/-- Service as model of a swatch (R494). -/
structure Model where
  ctx   : Nat := 0
  shadow : BitVec 18 := 0
  es    : Epoch := 0
  linRec : Option Nat := none
  c     : Epoch := 0
  started : Bool := false
  /-- Frames still to copy, copies unconfirmed, deltas waiting for a frame's copy: (frame, epoch, packets). -/
  toCopy : List Nat := []
  flying : List Nat := []
  deltas : List (Nat × Epoch × List ThinPkt) := []
  readySent : Bool := false
  reports : List (Epoch × Word64 × Word) := []
deriving DecidableEq, Repr

/-- Service (R476–R506): the swatches of shadow contexts, service as model, and the jobs that a pass is held for. -/
structure Svc where
  chain : Option Chain := none
  ho    : Option Handover := none
  sws   : List Swatch := []
  model : Option Model := none
  passes : List Nat := []
deriving DecidableEq, Repr

/-- The wrapper's instructions (R471). -/
inductive WIns where
  | bypass | extest | intest | safe
deriving DecidableEq, Repr

/-- OUTPUT: the test access port's data register as captured (R469, R471). -/
structure Tap where
  ir  : Byte := 0xFF
  dr  : BitVec 400 := 0
  slot : BitVec 2 := 0
  refused : Bool := false
  /-- The wrapper instruction selected (R471); under WS_SAFE every output is held at its reset value. -/
  wir : Option WIns := none
deriving DecidableEq, Repr

/-- The state of the engine and the local memory behind its shims. -/
structure State where
  /-- Commands waiting, first in, first out. -/
  pending : List Instr := []
  /-- Local memory by physical address: canonical list of the bytes that differ from 00h. -/
  mem   : List Host.Cell := []
  /-- Register words by byte offset; a register not listed holds its reset word. -/
  regs  : Tab Word := []
  /-- High words latched by a read of the low word (R115, R218, R249, R285, R322, R351, R505). -/
  latch : Tab Word := []
  ctl   : CtlAns := {}
  ctlHeld : Option CtlHeld := none
  fuse  : Fuse := {}
  pins  : Pins := {}
  code  : Code_ := {}
  sew   : Sew := {}
  darn  : Darn := {}
  line  : Line := {}
  slice : Slice := {}
  coll  : Coll := {}
  fab   : Fab := {}
  pat   : Pat := {}
  que   : Que := {}
  ecc   : Ecc := {}
  boot  : Boot := {}
  svc   : Svc := {}
  tap   : Tap := {}
  heldHost : List HeldHost := []
  /-- OUTPUT: responses given at the host faces, oldest first. -/
  hostOut : List HostRsp := []
  /-- MODEL'S OWN: counter of free values drawn (Config.freeValue). -/
  free  : Nat := 0
deriving DecidableEq, Repr

/-- Faults a step can stop with. No command of this engine stops it: every response the manual gives is a next state
(a logged fault code is a field of the state, not a stop). -/
inductive Fault where
  /-- Raised by nobody: kept so that the type is inhabited. Safe. -/
  | none_
deriving DecidableEq, Repr

/-- Refusals a step can answer with. -/
inductive Refusal where
  /-- Raised by an arm of exec for a command whose meaning has not been written, naming it. Safe: nothing is claimed. -/
  | notModelled (mnemonic : String)
deriving DecidableEq, Repr

/-- The engine right after reset: PWR has been entered and por_n released, wrst_n is still low, every register field
holds the Reset column's value, the bypass domain is as vdd_byp's power-up leaves it (R462) and the shims are in
bypass. The start of R417 has not run; WRST_RELEASE runs it. Log entries name every value the manual leaves open. -/
def State.reset : State := {}

end Sys2Proof.Machine
end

### Instructions to follow:
Word for word, give back all the lines above.

### Result for this task:
/-- Service as model of a swatch (R494). -/
structure Model where
  ctx   : Nat := 0
  shadow : BitVec 18 := 0
  es    : Epoch := 0
  linRec : Option Nat := none
  c     : Epoch := 0
  started : Bool := false
  /-- Frames still to copy, copies unconfirmed, deltas waiting for a frame's copy: (frame, epoch, packets). -/
  toCopy : List Nat := []
  flying : List Nat := []
  deltas : List (Nat × Epoch × List ThinPkt) := []
  readySent : Bool := false
  reports : List (Epoch × Word64 × Word) := []
deriving DecidableEq, Repr

/-- Service (R476–R506): the swatches of shadow contexts, service as model, and the jobs that a pass is held for. -/
structure Svc where
  chain : Option Chain := none
  ho    : Option Handover := none
  sws   : List Swatch := []
  model : Option Model := none
  passes : List Nat := []
deriving DecidableEq, Repr

/-- The wrapper's instructions (R471). -/
inductive WIns where
  | bypass | extest | intest | safe
deriving DecidableEq, Repr

/-- OUTPUT: the test access port's data register as captured (R469, R471). -/
structure Tap where
  ir  : Byte := 0xFF
  dr  : BitVec 400 := 0
  slot : BitVec 2 := 0
  refused : Bool := false
  /-- The wrapper instruction selected (R471); under WS_SAFE every output is held at its reset value. -/
  wir : Option WIns := none
deriving DecidableEq, Repr

/-- The state of the engine and the local memory behind its shims. -/
structure State where
  /-- Commands waiting, first in, first out. -/
  pending : List Instr := []
  /-- Local memory by physical address: canonical list of the bytes that differ from 00h. -/
  mem   : List Host.Cell := []
  /-- Register words by byte offset; a register not listed holds its reset word. -/
  regs  : Tab Word := []
  /-- High words latched by a read of the low word (R115, R218, R249, R285, R322, R351, R505). -/
  latch : Tab Word := []
  ctl   : CtlAns := {}
  ctlHeld : Option CtlHeld := none
  fuse  : Fuse := {}
  pins  : Pins := {}
  code  : Code_ := {}
  sew   : Sew := {}
  darn  : Darn := {}
  line  : Line := {}
  slice : Slice := {}
  coll  : Coll := {}
  fab   : Fab := {}
  pat   : Pat := {}
  que   : Que := {}
  ecc   : Ecc := {}
  boot  : Boot := {}
  svc   : Svc := {}
  tap   : Tap := {}
  heldHost : List HeldHost := []
  /-- OUTPUT: responses given at the host faces, oldest first. -/
  hostOut : List HostRsp := []
  /-- MODEL'S OWN: counter of free values drawn (Config.freeValue). -/
  free  : Nat := 0
deriving DecidableEq, Repr

/-- Faults a step can stop with. No command of this engine stops it: every response the manual gives is a next state
(a logged fault code is a field of the state, not a stop). -/
inductive Fault where
  /-- Raised by nobody: kept so that the type is inhabited. Safe. -/
  | none_
deriving DecidableEq, Repr

/-- Refusals a step can answer with. -/
inductive Refusal where
  /-- Raised by an arm of exec for a command whose meaning has not been written, naming it. Safe: nothing is claimed. -/
  | notModelled (mnemonic : String)
deriving DecidableEq, Repr

/-- The engine right after reset: PWR has been entered and por_n released, wrst_n is still low, every register field
holds the Reset column's value, the bypass domain is as vdd_byp's power-up leaves it (R462) and the shims are in
bypass. The start of R417 has not run; WRST_RELEASE runs it. Log entries name every value the manual leaves open. -/
def State.reset : State := {}

end Sys2Proof.Machine
end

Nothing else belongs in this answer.